Arithmetical investigations: a study of models of arithmetic and purity of methods

In the mathematical part, we focus on computability-theoretic issues concerning models of first-order Peano arithmetic (PA). In Chapter 2, we investigate the complexity of m-diagrams of models of various completions of PA. We obtain characterizations that extend Solovay's results for open diagrams of models of completions of PA. In Chapter 3, we characterize sequences of Turing degrees that occur as {deg(T cap Sigma_n: ninomega}, where T is a completion of PA. In Chapter 4, we answer three questions asked by J. Knight concerning potential simplifications to Solovay's results.

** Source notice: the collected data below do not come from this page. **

-- ==== Sys2Proof/Machine/Flags.lean ====
section
/-! DEFINITION. What decides and what marks a result: format tags and their checks (R111 to R113), compare conditions (R165),
integer ranges with wrapping and clamping (R86, R178), shifts, bit fields and bit counts (R179, R180, Table 9.6). -/

namespace Sys2Proof.Machine

open Sys2Proof

/-! ### Tags -/

/-- The tag of a type of register width; the narrow integer types are held as s32 and n32 (R87). -/
def tagOf : Ty → Tag
  | .b32 => .b32 | .s32 | .s8 | .s16 => .s32 | .n32 | .n8 | .n16 => .n32 | .f32 => .f32
  | .bf16x2 => .bf16x2 | .f16x2 => .f16x2 | .e4m3x4 => .e4m3x4 | .e5m2x4 => .e5m2x4 | .e3m2x4 => .e3m2x4
  | .e2m3x4 => .e2m3x4 | .e2m1x8 => .e2m1x8 | .s8x4 => .s8x4 | .sc10 => .sc10x3 | .s64 => .s64 | .n64 => .n64
  | _ => .b32

/-- The code of a tag (Table 5.12). -/
def Tag.code : Tag → Nat
  | .b32 => 0 | .s32 => 1 | .n32 => 2 | .f32 => 3 | .bf16x2 => 4 | .f16x2 => 5 | .e4m3x4 => 6 | .e5m2x4 => 7
  | .e3m2x4 => 8 | .e2m3x4 => 9 | .e2m1x8 => 0xA | .s8x4 => 0xB | .sc10x3 => 0xC | .s64 => 0xD | .n64 => 0xE
  | .pairHigh => 0xF

/-- The tag of a code; none for the reserved codes 0x10 to 0x1F (R111). -/
def tagOfCode (n : Nat) : Option Tag :=
  [Tag.b32, .s32, .n32, .f32, .bf16x2, .f16x2, .e4m3x4, .e5m2x4, .e3m2x4, .e2m3x4, .e2m1x8, .s8x4, .sc10x3, .s64, .n64,
   .pairHigh][n]?

/-- The tag check of one source operand of type T (R112, Table 5.13). For a 64-bit type both registers are checked; with
`.raw`, b32 passes on either (log 14). -/
def tagOk (t : Ty) (raw : Bool) (x : Opd) : Bool :=
  x.free ||
  ((x.lo.tag == tagOf t || (raw && x.lo.tag == .b32))
   && (!t.wide || x.hi.tag == .pairHigh || (raw && x.hi.tag == .b32)))

/-- Takes FMT unless every check holds (R112). -/
def needTags (bs : List Bool) : Except Trap Unit := if bs.all id then .ok () else .error .fmt

/-! ### Integers -/

/-- The width and signedness of an integer type (Table 5.1); the raw types count as n32. -/
def intTy : Ty → Nat × Bool
  | .s8 => (8, true) | .s16 => (16, true) | .s32 => (32, true) | .s64 => (64, true)
  | .n8 => (8, false) | .n16 => (16, false) | .n64 => (64, false) | .s8x4 => (8, true)
  | _ => (32, false)

/-- The value of the low `w` bits. -/
def intVal (w : Nat) (sg : Bool) (x : Nat) : Int := if sg then signed w x else (x % 2 ^ w : Nat)

/-- The nearest end of the range (R86). -/
def clampTo (w : Nat) (sg : Bool) (x : Int) : Int :=
  let lo : Int := if sg then -(2 ^ (w - 1) : Nat) else 0
  let hi : Int := if sg then (2 ^ (w - 1) : Nat) - 1 else (2 ^ w : Nat) - 1
  if x < lo then lo else if hi < x then hi else x

/-- An exact result brought to `w` bits: wrapped, or clamped under SAT (R86). -/
def intRes (w : Nat) (sg sat : Bool) (x : Int) : Nat := wrapN w (if sat then clampTo w sg x else x)

/-- A `w`-bit result widened to 64 bits by the sign or by zeros (R178). -/
def widen (w : Nat) (sg : Bool) (x : Nat) : DWord := BitVec.ofNat 64 (wrapN 64 (intVal w sg x))

/-! ### Comparisons (Table 9.2) -/

/-- An integer comparison under a condition code of 0 to 5. -/
def icmp (cc : Nat) (a b : Int) : Bool :=
  match cc with
  | 0 => a == b
  | 1 => a != b
  | 2 => decide (a < b)
  | 3 => decide (a ≤ b)
  | 4 => decide (b < a)
  | _ => decide (b ≤ a)

/-! ### Shifts, fields and counts -/

/-- Arithmetic shift right of a `w`-bit pattern (R179). -/
def sarN (w a k : Nat) : Nat := wrapN w (signed w a / (2 ^ (min k w) : Nat))

/-- Logical shift left of a `w`-bit pattern. -/
def shlN (w a k : Nat) : Nat := if k < w then a % 2 ^ w * 2 ^ k % 2 ^ w else 0

/-- Logical shift right of a `w`-bit pattern. -/
def shrN (w a k : Nat) : Nat := if k < w then a % 2 ^ w / 2 ^ k else 0

/-- Rotation left of 32 bits. -/
def rolN (a k : Nat) : Nat := (a % 2 ^ 32 * 2 ^ (k % 32) + a % 2 ^ 32 / 2 ^ (32 - k % 32)) % 2 ^ 32

/-- The offset and length of a field from a control operand (R180). -/
def fieldOf (w ctl : Nat) : Nat × Nat := (ctl % 256, min (ctl / 256 % 256) w)

/-- Extract (R180): bits at or above w read as 0, or as the top bit for a signed type. -/
def bfeN (w : Nat) (sg : Bool) (a ctl : Nat) : Nat :=
  let (o, n) := fieldOf w ctl
  if n = 0 then 0
  else
    let f := wrapN n (intVal w sg a / (2 ^ o : Nat))
    wrapN w (intVal n sg f)

/-- Insert (R180). -/
def bfiN (w a b ctl : Nat) : Nat :=
  let (o, n) := fieldOf w ctl
  if n = 0 ∨ w ≤ o then a % 2 ^ w
  else
    let k := min (o + n) w - o
    a % 2 ^ w - bits a o k * 2 ^ o + b % 2 ^ k * 2 ^ o

/-- Leading zeros of a `w`-bit pattern. -/
def clzN : Nat → Nat → Nat
  | 0, _ => 0
  | w + 1, a => if bitOf a w then 0 else clzN w a + 1

/-- Trailing zeros among `w` bits. -/
def ctzN : Nat → Nat → Nat
  | 0, _ => 0
  | w + 1, a => if a % 2 = 1 then 0 else ctzN w (a / 2) + 1

/-- Set bits among `w` bits. -/
def popN : Nat → Nat → Nat
  | 0, _ => 0
  | w + 1, a => a % 2 + popN w (a / 2)

/-- The `w` bits in reverse order. -/
def revN : Nat → Nat → Nat
  | 0, _ => 0
  | w + 1, a => a % 2 * 2 ^ w + revN w (a / 2)

/-! ### Packed words (Table 5.3) -/

/-- Stride, width and number of the elements of a packed type. -/
def packLayout : Ty → Nat × Nat × Nat
  | .bf16x2 | .f16x2 => (16, 16, 2)
  | .e4m3x4 | .e5m2x4 | .s8x4 => (8, 8, 4)
  | .e3m2x4 | .e2m3x4 => (8, 6, 4)
  | .e2m1x8 => (4, 4, 8)
  | .sc10 => (10, 10, 3)
  | _ => (32, 32, 1)

/-- Element `i` of a packed word. -/
def getElem (t : Ty) (x i : Nat) : Nat := bits x ((packLayout t).1 * i) (packLayout t).2.1

/-- A packed word of the given elements; unused bits are zero (R92). -/
def packElems (t : Ty) (es : List Nat) : Nat :=
  (es.zipIdx.map (fun e => e.1 % 2 ^ (packLayout t).2.1 * 2 ^ ((packLayout t).1 * e.2))).foldl (· + ·) 0

/-- The elements of a packed word. -/
def elems (t : Ty) (x : Nat) : List Nat := (List.range (packLayout t).2.2).map (getElem t x)

end Sys2Proof.Machine
end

We show that these simplifications cannot be made, by proving some new independence results. In Chapter 5, we extend those independence results, using methods from higher recursion theory. In the philosophical part, we focus on purity constraints in mathematics. A proof is pure, roughly, if it uses methods `close' or `akin' to the statement being proved. We consider three different types of purity, which we call systematic, elementary and cognitive purity. Systematic purity, which we study in Chapters 7 and 8, has roots in Aristotle's views concerning scientific knowledge. Elementary purity, which we study in Chapters 9 through 12, has roots in Pappus' work in geometry, in Descartes' work in both geometry and epistemology, and in Hilbert's foundational work. Cognitive purity, which we discuss in Chapter 13, has roots in Kant's distinctions between philosophical and mathematical cognition, and between different sources of knowledge. We explain in detail what are each of the types of purity, consider what epistemic benefits are conferred by restricting ourselves to pure proofs, and discuss the consequences of apparent violations of these constraints in mathematical practice.